I broke my piece of s*** workbench (read: mdf cabinet with a laminated 2x4 top left behind by the previous homeowner) while chiseling out my last mortise.  Moved my workbench up the project queue - I'm thinking a roubo-style bench similar to Matt Estlea's design.  

First dry fitting of the legs. Still needed to pair down the center of the cross pieces so they sit perfectly flush.  I also decided to add a taper to the legs.

Super-duper fancy taper jig.  Two pieces of 2x4 jointed on bottom and screwed at 90 degrees, and a screw pushing into the workpiece in back to adjust the angle of the taper.  

Happy with the leg taper (didn't want them too dainty because my table top is so bulky).  Plus, now I have 4 sweet walnut wedges if I need to do wedged tenons in the future. 

Dry fit after tapering the legs.  Very happy how the design is turning out. Now to disassemble everything and sand, sand, sand. 

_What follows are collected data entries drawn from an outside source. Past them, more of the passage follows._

-- ==== Sys2Proof/Machine/Engine.lean ====
section
/-! DEFINITION. The engine: the threshold decoder (40_threshold_decoder.md), the bit classifier (41_bit_classifier.md), the
checksum validator (42_checksum_validator.md) and the completion step that runs the three at one instant
(43_host_interface.md R172). -/

namespace Sys2Proof.Machine

open Sys2Proof

/-! ## Threshold decoder -/

/-- The sum of the data-low counters PT[2], PT[4], …, PT[2n] (R100), exact. -/
def lowSumUpTo (pt : PulseTrain) : Nat → Nat
  | 0 => 0
  | n + 1 => lowSumUpTo pt n + counter pt (2 * (n + 1))

/-- THRESHOLD-SUM: the sum S of the 40 data-low counters (R100). -/
def lowSum (pt : PulseTrain) : Nat := lowSumUpTo pt 40

/-- THRESHOLD-QUOTIENT: `S div D`, the floor, in both modes (R101). -/
def quotient (p : Params) (S : Nat) : Nat := S / p.divisor.toNat

/-- THRESHOLD-PREDICATE: what a high counter `h` is compared against (R102), exact on unbounded numbers. -/
def meets (p : Params) (S h : Nat) : Bool :=
  match p.mode with
  | .int => decide (h ≥ S / p.divisor.toNat)
  | .exact => decide (h * p.divisor.toNat ≥ S)

/-- ENG_THRESHOLD's part of the completion: SUM and THRESH (R100, R101). -/
def State.thresholdStage (s : State) : State :=
  { s with
    sum := BitVec.ofNat 32 (lowSum s.pt)
    thresh := BitVec.ofNat 32 (quotient s.params (lowSum s.pt)) }

/-! ## Bit classifier -/

/-- CLASSIFY-BIT: data bit `n` is the classification of PT[2n+3] (R120). -/
def classifyBit (p : Params) (S : Nat) (pt : PulseTrain) (n : Nat) : Bool := meets p S (counter pt (2 * n + 3))

/-- `((B << 1) | bit)[7:0]` (R122). -/
def shiftIn (b : Byte) (v : Bool) : Byte := (b <<< 1) ||| BitVec.ofNat 8 v.toNat

/-- PACK-BYTES' loop for n = 0 .. count − 1, in increasing order, over the byte registers (R122). -/
def packUpTo (bits : Nat → Bool) (init : DataBytes) : Nat → DataBytes
  | 0 => init
  | n + 1 =>
    let b := packUpTo bits init n
    b.setIfInBounds (n / 8) (shiftIn (b[n / 8]?.getD 0) (bits n))

/-- PACK-BYTES: the bytes cleared, then 40 shifts (R122). Irreducible only so that the elaborator does not run the loop when
it compares two states; the kernel runs it. -/
@[irreducible] def packBytes (bits : Nat → Bool) : DataBytes := packUpTo bits (Vector.replicate 5 0) 40

/-- ENG_CLASSIFY's part of the completion: DATA[0..4], under the threshold of all 40 data-low counters (R102, R104, R122). -/
def State.classifyStage (s : State) : State :=
  { s with data := packBytes (classifyBit s.params (lowSum s.pt) s.pt) }

/-! ## Checksum validator -/

/-- CHECKSUM-COMPUTE: `(B[0] + B[1] + B[2] + B[3]) mod 256`, the exact sum and then its low 8 bits (R140). -/
def checksum (d : DataBytes) : Byte := BitVec.ofNat 8 (d[0].toNat + d[1].toNat + d[2].toNat + d[3].toNat)

/-- CHECKSUM-COMPARE: the computed checksum against the received one, byte 4 (R141, R124). -/
def checksumOk (d : DataBytes) : Bool := checksum d == d[4]

/-- ENG_VALIDATE's part of the completion: CSUM, VALID or MISMATCH, and the reading, 0 after a mismatch (R140 to R143). -/
def State.validateStage (s : State) : State :=
  { s with
    csum := checksum s.data
    hum := if checksumOk s.data then s.data[0] else 0
    temp := if checksumOk s.data then s.data[2] else 0
    status := s.status.validated (checksumOk s.data) }

/-! ## The completion -/

/-- ENGINE-COMPLETE (R172): the three stages and the end of the decode, as one change of state. PT is as it stood when START
was accepted, since no transaction changes it while BUSY (R171; log 19). -/
def State.completeDecode (s : State) : State :=
  s.thresholdStage.classifyStage.validateStage.mapStatus Status.finished

/-- The engine acts only while BUSY; while IDLE it has no step and nothing changes (R171, R214; log 3). -/
def State.whileBusy (f : State → State) (s : State) : State := if s.status.busy then f s else s

/-- ENG_THRESHOLD (R100, R101): one stage's share of the completion; no step takes it alone (R77; log 8). -/
def execEngThreshold (s : State) : Host.Outcome State Fault Refusal := .next (s.whileBusy State.thresholdStage)

/-- ENG_CLASSIFY (R120, R122): one stage's share of the completion (log 8). -/
def execEngClassify (s : State) : Host.Outcome State Fault Refusal := .next (s.whileBusy State.classifyStage)

/-- ENG_VALIDATE (R140 to R143): one stage's share of the completion (log 8). -/
def execEngValidate (s : State) : Host.Outcome State Fault Refusal := .next (s.whileBusy State.validateStage)

/-- ENG_COMPLETE (R172). -/
def execEngComplete (s : State) : Host.Outcome State Fault Refusal := .next (s.whileBusy State.completeDecode)

end Sys2Proof.Machine
end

Drilled out the pilot hole for the router jig with a 1/4" bit, inserted a dowel to fasten the top to the base.  

Gluing up the base.  

Since this is a mortise and tenon challenge, I should probably include some close-ups of the joints.  Not perfect, but I'm delighted with the result. 

After three coats of arm-r-seal oil and urethane satin finish. 

Last bit of work was to drill a hole in the cross-pieces for the dowel attaching the top.  

A different angle.  

Current home. 

A better view of the legs and cross-pieces.